They had sent agents to the continental army to acquaint them with their
distressed situation; in consequence of which, Captain Spaulding, with
about sixty or seventy men, was dispatched to their assistance. This
detachment was, at the time of the massacre, about forty miles distant.
The garrison had been apprised of their march from Lancaster, but not of
their proximity.

"The people in the garrison grew uneasy, under the insults of the
invaders. The militia were placed under officers taken from themselves,
and the whole body was commanded by Colonel Zebulon Butler, of the
continental army. Colonel Dennison, of the militia, was second in
command. There was a fortification about three miles above Forty Fort,
called Wintermoot's Fort. This was in the possession of tories. They
surrendered at the approach of the enemy, without opposition, and gave
them aid; some of them entering fully into their interests. Wintermoot's
Fort instantly became the headquarters of the expedition from Canada;
and was commanded by Colonel John Butler, a British officer, and
commander of a party of rangers. The second in command was Colonel
Brandt, a natural son of Sir William Johnson, by an Indian woman. Some
communications by flag had taken place between the hostile parties
previous to the battle, with propositions of compromise. The Canadians
insisted on an unqualified submission to Great Britain; but this the
garrison peremptorily refused, and nothing was effected. The reciprocal
bearers of flags represented the army of the invaders as double the
garrison in number, and still more superior in the quality of their

"It was debated in the garrison, whether it would be a point of prudence
to hazard a sally. An officer, who had been at the enemy's camp with a
flag, opposed it, as did also Colonel Dennison and several others, and
Colonel Butler rather declined it; but, among others who were in favor
of it, a certain captain, (who never lived to lament his temerity,)
urged it with so much vehemence, that the commandant consented. A Mr.
Ingersol, then in the garrison with a flag from the enemy, had been some
time their captive, and was intimately acquainted with their strength.
He did his utmost to deter them from the rash attempt, but all in vain;
and, when he saw them turn out and parade, could no longer refrain from

"The third day of July, in the year 1778, was the fatal day that deluged
in blood the plains of Wyoming! The garrison marched off in a solid
column, and met with no material obstruction till they reached the
enemy's camp, about three miles above Forty Fort. Here they had the
Susquehanna on the right, and a thick swamp on the left; and, perceiving
that the enemy extended from the one to the other, ready to receive
them, they displayed column, which threw them into a similar position.
Colonel Zebulon Butler commanded the right, and was opposed by Colonel
John Butler, on the enemy's left. Colonel Dennison commanded on the
left, and was opposed by Colonel Brandt, on the enemy's right. The
action commenced at about forty rods distance. The air being heavy, the
smoke obstructed their sight; and, after the first discharge, they could
only direct their aim by the flash of the enemy's guns. Little execution
was done till after several discharges. Brandt marched a party into the
swamp, and flanked the militia. The enemy, now firing from under cover
of the thicket, greatly annoyed that wing. The militia dropped down
very fast, and at length began to give way, one after another, in rapid
succession, till the rout became general. The fugitives were closely
pursued by the Indians, who, besides their rifles and tomahawks, were
provided with long spears, which they threw with great dexterity, and
seldom missed their object--the practice of throwing the tomahawk and
spear, and of taking aim, being the principal exercises to which an
Indian warrior is trained.

"It was impossible for men thus flying and thus pursued to rally, nor
had they a moment's time even to load their pieces, while death was
close upon every man's heel. And, besides, many of them had no other
weapon but a rusty musket. Flight was their only hope; and the Indians,
being most accustomed to running, if they could not run the fastest,
could, however, out-wind them. The carnage at once became general, and
three-fourths of the militia were killed.

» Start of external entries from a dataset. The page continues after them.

/-- The final outcome of a request of this device; what waited at the port for it leaves (R142). (DESIGN CHOICE, log entry 16.) -/
def answerOut (s : State) (rid : Nat) (r : OutReq) (a : FabAns) : State :=
  let s := finishOut s rid
  pump (match r.kind, a with
    | .masked m, a => r.who.foldl (walkedOne a) (answerWriteback s r m a)
    | .fill, .ok b => (match r.line with
      | some (d, key) => answerHostLine s r d key b
      | none => answerFill s r a)
    | .atomic op w64, .ok b => if r.host then answerHostAtomic s r op w64 b else answerLanes s r a
    | _, a => answerLanes s r a)

/-- Whether an answer is one that a request can have: a cause of R13 or R341, or as many bytes as it asks for. A host writeback that a range
operation waits for may fail (R66). -/
def ansFits (r : OutReq) (a : FabAns) : Bool :=
  let lines := decide (r.kind = .fill)
  match a with
  | .fail c =>
    if r.host then (c = 5 || c = 6) && r.who != [] && (match r.kind with
      | .masked _ => true
      | _ => false)
    else c = 5 || c = 6 || (r.kind = .push && (c = 13 || c = 16))
  | .noRetain b => lines && !r.host && decide (b.length = 128)
  | .bound => false
  | .ok b =>
    match r.kind with
    | .load => decide (b.length = r.len * r.accs.length)
    | .fill => decide (b.length = 128)
    | .atomic _ w64 => decide (b.length = if r.host then 128 else (if w64 then 8 else 4) * r.accs.length)
    | _ => b.isEmpty
/-- Whether a request asks for bytes and its target has not been seen to have performed the read yet. -/
def canBind (r : OutReq) : Bool := wantsReply r.kind && !r.bound && r.who != [] && (r.host || decide (0 < r.copies))
/-- The target of a request has performed the read that it asks for, and the answer is on its way: the value of an operation is bound once
that holds of every request of it (row 2 of Table 4-4). (DEDUCED, log entry 23.) -/
def bindReads (s : State) (rid : Nat) (r : OutReq) : State :=
  let s := { s with out := mapSet s.out rid { r with bound := true } }
  let open' := fun (x : Nat × BitVec 16) => s.out.any fun p => p.2.who.contains x && !p.2.bound
  pump ((r.who.filter fun x => !open' x).foldl (fun s x => s.modThread x.1 fun th => modOp th x.2.toNat fun o => { o with bound := true }) s)
/-- A request outstanding in the fabric, its loop-back apart; a link that retrains holds what comes over it (R416). -/
def outFab? (s : State) (rid : Nat) : Option OutReq :=
  match mapGet? s.out rid with
  | some r => if r.host || decide (r.dst = Config.deviceId) || portHeld s (outPort s r.dst r.lane) then none else some r
  | none => none
/-- The flits of an answer to a request received (R413, R416). -/
def answerFlits (s : State) (r : OutReq) (a : FabAns) : State := receiveFlits s (outPort s r.dst r.lane) (flitCount (ansBytes a).length)

/-! Links (R411 to R416). -/

/-- Whether two devices have a link: they share a row or a column (R411). -/
def hasLink (a b : Nat) : Bool :=
  decide (a < 384) && decide (b < 384) && decide (a ≠ b) && (decide (rowOf a = rowOf b) || decide (colOf a = colOf b))
/-- The port of this device that a link between two devices stands at, if it is one of its links. -/
def endPort (a b : Nat) : Option Nat := if a = Config.deviceId then portTo b else if b = Config.deviceId then portTo a else none

/-- A lane rebound after a link it uses went down: its outstanding requests are to be sent again over the new path, in their order; without
a path they stay as they are (R414, R415). (DEDUCED, log entry 44.) -/
def rebindLane (s : State) (lane : Nat) : State :=
  match freshPath s (lane / 8) (lane % 8) with
  | some p =>
    { s with
      rebound := mapSet s.rebound lane p
      out := mapEach (fun _ r =>
        if r.host = false ∧ 0 < r.copies ∧ r.dst * 8 + r.lane = lane then { r with again := true } else r) s.out }
  | none => { s with rebound := mapDel s.rebound lane }
/-- A link goes down: the lanes that use it are rebound, and their requests leave again as they may be injected; an end of it reports (R415 to
R417). -/
def linkDown (s : State) (a b : Nat) : State :=
  let key := linkKey a b
  let s := pinLanes s
  let hit := (s.rebound.filter fun p => (pathLinks p.2).contains key).map (·.1)
  let s := hit.foldl rebindLane { s with down := key :: s.down }
  sendHeld (match endPort a b with
    | some p => emit (fabLinkPut s p { fabLink s p with up := false, retraining := false, replays := [], buffer := [] }) (.linkReport a b)
    | none => s)
/-- A link comes back: busy lanes keep their path, and requests that waited for one leave (R415). -/
def linkUp (s : State) (a b : Nat) : State :=
  let s := pinLanes s
  let s := { s with down := s.down.filter (· != linkKey a b) }
  sendHeld (match endPort a b with
    | some p => fabLinkPut s p {}
    | none => s)

/-! The host link (R33, R105, R107, R419). -/

/-- The inbound window of a BAR2 range that lies in one window (R419). -/
def inboundAt (s : State) (off len : Nat) : Option (BitVec 128) :=
  if off / 2 ^ 34 < 16 ∧ off % 2 ^ 34 + len ≤ 2 ^ 34 then mapGet? s.inbound (off / 2 ^ 34) else none
/-- The pieces of physical memory of a host access, or the first outcome of a translation that is no address. -/
def inboundPieces (s : State) (w : BitVec 128) (acc : Acc) (off len : Nat) : State × Except (Nat × TrRes) (List (Nat × Nat)) :=
  let va := fld w 127 80 + off % 2 ^ 34
  transPieces s none (fld w 23 16) acc (pagePieces va (va + len) (len / 2 ^ 16 + 2)) []
/-- Whether a line of the pieces has to be waited for (R91, R99). -/
def piecesWait (s : State) (l : List (Nat × Nat)) (write : Bool) : Bool := l.any fun p => bytesWait s p.1 p.2 write
/-- A snoop of a host line: what is shown, which copies leave, and whether those that stay are owned (R33, R105). A line that a die has
dirty leaves every die. (DEDUCED, log entry 36.) -/
def snoop (name : String) (drops keeps : Bool) (line : Nat) (s : State) : Host.Outcome State Fault Refusal :=
  let key := 2 ^ 60 + line
  let l := s.dies.filterMap fun p => (rdcGet? s p.1 key).map fun x => (p.1, x)
  if 2 ^ 45 ≤ line then notEnabled name
  else
    match (match l.find? fun x => x.2.dirty != 0 || x.2.owned with
      | some x => some x
      | none => l.head?) with
    | none => .next (emit s (.snoopMiss line))
    | some (_, x) =>
      let gone := drops || l.any fun y => y.2.dirty != 0
      let s := l.foldl (fun s y => if gone then rdcDrop s y.1 key else rdcPut s y.1 key { y.2 with owned := y.2.owned && keeps }) s
      .next (emit s (.snoopData line x.data))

"According to the account of some who were present, the number
that sallied out was five hundred, and of those who escaped the
scalping-knife two hundred. Others assert that the sortie consisted of
but three hundred, and those who escaped were less than one hundred.
The probability is that, between the confusion, carnage, and panic of
the day, the accounts are all incorrect. But, by every account, about
three hundred able-bodied men, amounting to more than half the
settlement, were slain on that dismal day.

"The fugitives fled in every direction. Some saved themselves by fair
running; some, by hiding till the darkness covered their retreat; and
many by swimming the river, &c. Particular details of all individual
escapes cannot be given; nor would they, perhaps, be entertaining, and I
shall, therefore, pass them over. Some few of the enemy were killed
in the pursuit; their total loss was never ascertained, but we are to
presume that it was small.

"Forty Fort was immediately evacuated. Some few of the inhabitants took
British protections, and remained on their premises. The signal for a
house under protection was a white cloth hung up near the door, and for
a man, a white rag round the crown of his hat.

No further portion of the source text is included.